Data Start Marker

-- ==== Sys2Proof/Tests/Slice0.lean ====
section
/-! SUPPORT. Tests: the smoke test of the well-formedness check, one word written out from the spec's encodings for every
constructor, one step of every instruction on the spec's start states (spec/95_test_vectors.md section 0, expected
results from its vectors), and for every statement with hypotheses a state and operands that meet them. -/

namespace Sys2Proof.Tests

open Sys2Proof.Machine

-- one theorem after the other: a kernel evaluation waits for the theorems before it, each waiting one holding a thread
set_option Elab.async false

/-! ### The well-formedness check refuses what no encoding spells -/

theorem test_wf_refuses_bind_of_no_driver : Instr.wf (.bind 0) = false := by decide

theorem test_wf_refuses_reserved_with_a_used_code : Instr.wf (.reservedCmd 0x00000207 0) = false := by decide

theorem test_wf_refuses_forward_of_an_inline_request :
    Instr.wf (.forward 0x0002000000000080) = false ∧ Instr.wf (.forward 0x0000000000010900) = false := by decide

/-! ### Decoding: words written out from spec/30_encoding.md R71, R72, R75, R78, R83, R84 -/

theorem test_decode_task : decodeCmd 0b00000000000000000000000_0_0000_0000 0 = .ok .task := by decide
theorem test_decode_bind : decodeCmd 0b00000000000000000000000_0_0000_0001 1 = .ok (.bind 1) := by decide
theorem test_decode_enable :
    decodeCmd 0b00000000000000000000000_0_0001_0010 0x1000 = .ok (.enable 1 0x1000) := by decide
theorem test_decode_disable : decodeCmd 0b00000000000000000000000_0_0010_0011 0 = .ok (.disable 2) := by decide
theorem test_decode_queue : decodeCmd 0b00000000000000000000000_0_0001_0100 2 = .ok (.queue 1 2) := by decide
theorem test_decode_dequeue : decodeCmd 0b00000000000000000000000_0_0001_0101 2 = .ok (.dequeue 1 2) := by decide
theorem test_decode_set_halt :
    decodeCmd 0b00000000000000000000000_1_0001_0110 0 = .ok (.setHalt 1 true) ∧
    decodeCmd 0b00000000000000000000000_0_0001_0110 0 = .ok (.setHalt 1 false) := by decide
theorem test_decode_fifo_flush : decodeCmd 0b00000000000000000000000_0_0010_0111 0 = .ok (.fifoFlush 2) := by decide
theorem test_decode_reserved : decodeCmd 0b00000000000000000000000_0_0000_1111 7 = .ok (.reservedCmd 0xF 7) := by decide

/-- V2.1.4 to V2.1.9 of spec/95_test_vectors.md. -/
theorem test_decode_rejects :
    decodeCmd 0x00000200 0 = .error .reservedCommand ∧ decodeCmd 0x80000014 2 = .error .reservedCommand ∧
    decodeCmd 0x00000112 0x1000 = .error .reservedCommand ∧ decodeCmd 0x00000010 0 = .error .reservedCommand ∧
    decodeCmd 0x00000000 5 = .error .reservedCommand ∧ decodeCmd 0x00000023 1 = .error .reservedCommand := by decide

theorem test_decode_get_status :
    decodeSetup (setupOfBytes [0x82, 0x00, 0x00, 0x00, 0x81, 0x00, 0x02, 0x00]) = .getStatus true 2 0 0x0081 2 := by decide
theorem test_decode_clear_feature :
    decodeSetup (setupOfBytes [0x02, 0x01, 0x00, 0x00, 0x81, 0x00, 0x00, 0x00]) = .clearFeature false 2 0 0x0081 0 := by
  decide
theorem test_decode_set_feature :
    decodeSetup (setupOfBytes [0x02, 0x03, 0x00, 0x00, 0x85, 0x00, 0x00, 0x00]) = .setFeature false 2 0 0x0085 0 := by
  decide
theorem test_decode_set_address :
    decodeSetup (setupOfBytes [0x00, 0x05, 0x05, 0x00, 0x00, 0x00, 0x00, 0x00]) = .setAddress false 0 5 0 0 := by decide
theorem test_decode_set_configuration :
    decodeSetup (setupOfBytes [0x00, 0x09, 0x01, 0x00, 0x00, 0x00, 0x00, 0x00]) = .setConfiguration 1 0 0 := by decide
theorem test_decode_get_descriptor :
    decodeSetup (setupOfBytes [0x80, 0x06, 0x00, 0x01, 0x00, 0x00, 0x40, 0x00]) = .getDescriptor true 0 0x0100 0 0x40 := by
  decide
theorem test_decode_forward :
    decodeSetup (setupOfBytes [0x21, 0x09, 0x00, 0x02, 0x00, 0x00, 0x00, 0x00]) = .forward 0x0000000002000921 := by decide

/-- `SSR` = 0x0F of V2.6.7: the order of R153. -/
theorem test_decode_vbus_on_reset_speed_done_vbus_off :
    decodeSsr 0b00001111 = [.vbusOn, .reset, .speedDone false, .vbusOff] := by decide
theorem test_decode_suspend_resume_error : decodeSsr 0b11100000 = [.suspend, .resume, .error] := by decide
theorem test_decode_hs_level : decodeSsr 0b00011000 = [.speedDone true] ∧ decodeSsr 0b00010000 = [] := by decide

Data End Marker

Assignment
Only the lines from the one containing "0x0085 0 := by" through the end of the entries above should be written out, exactly and in full.

Solution to the exercise
    decodeSetup (setupOfBytes [0x02, 0x03, 0x00, 0x00, 0x85, 0x00, 0x00, 0x00]) = .setFeature false 2 0 0x0085 0 := by
  decide
theorem test_decode_set_address :
    decodeSetup (setupOfBytes [0x00, 0x05, 0x05, 0x00, 0x00, 0x00, 0x00, 0x00]) = .setAddress false 0 5 0 0 := by decide
theorem test_decode_set_configuration :
    decodeSetup (setupOfBytes [0x00, 0x09, 0x01, 0x00, 0x00, 0x00, 0x00, 0x00]) = .setConfiguration 1 0 0 := by decide
theorem test_decode_get_descriptor :
    decodeSetup (setupOfBytes [0x80, 0x06, 0x00, 0x01, 0x00, 0x00, 0x40, 0x00]) = .getDescriptor true 0 0x0100 0 0x40 := by
  decide
theorem test_decode_forward :
    decodeSetup (setupOfBytes [0x21, 0x09, 0x00, 0x02, 0x00, 0x00, 0x00, 0x00]) = .forward 0x0000000002000921 := by decide

/-- `SSR` = 0x0F of V2.6.7: the order of R153. -/
theorem test_decode_vbus_on_reset_speed_done_vbus_off :
    decodeSsr 0b00001111 = [.vbusOn, .reset, .speedDone false, .vbusOff] := by decide
theorem test_decode_suspend_resume_error : decodeSsr 0b11100000 = [.suspend, .resume, .error] := by decide
theorem test_decode_hs_level : decodeSsr 0b00011000 = [.speedDone true] ∧ decodeSsr 0b00010000 = [] := by decide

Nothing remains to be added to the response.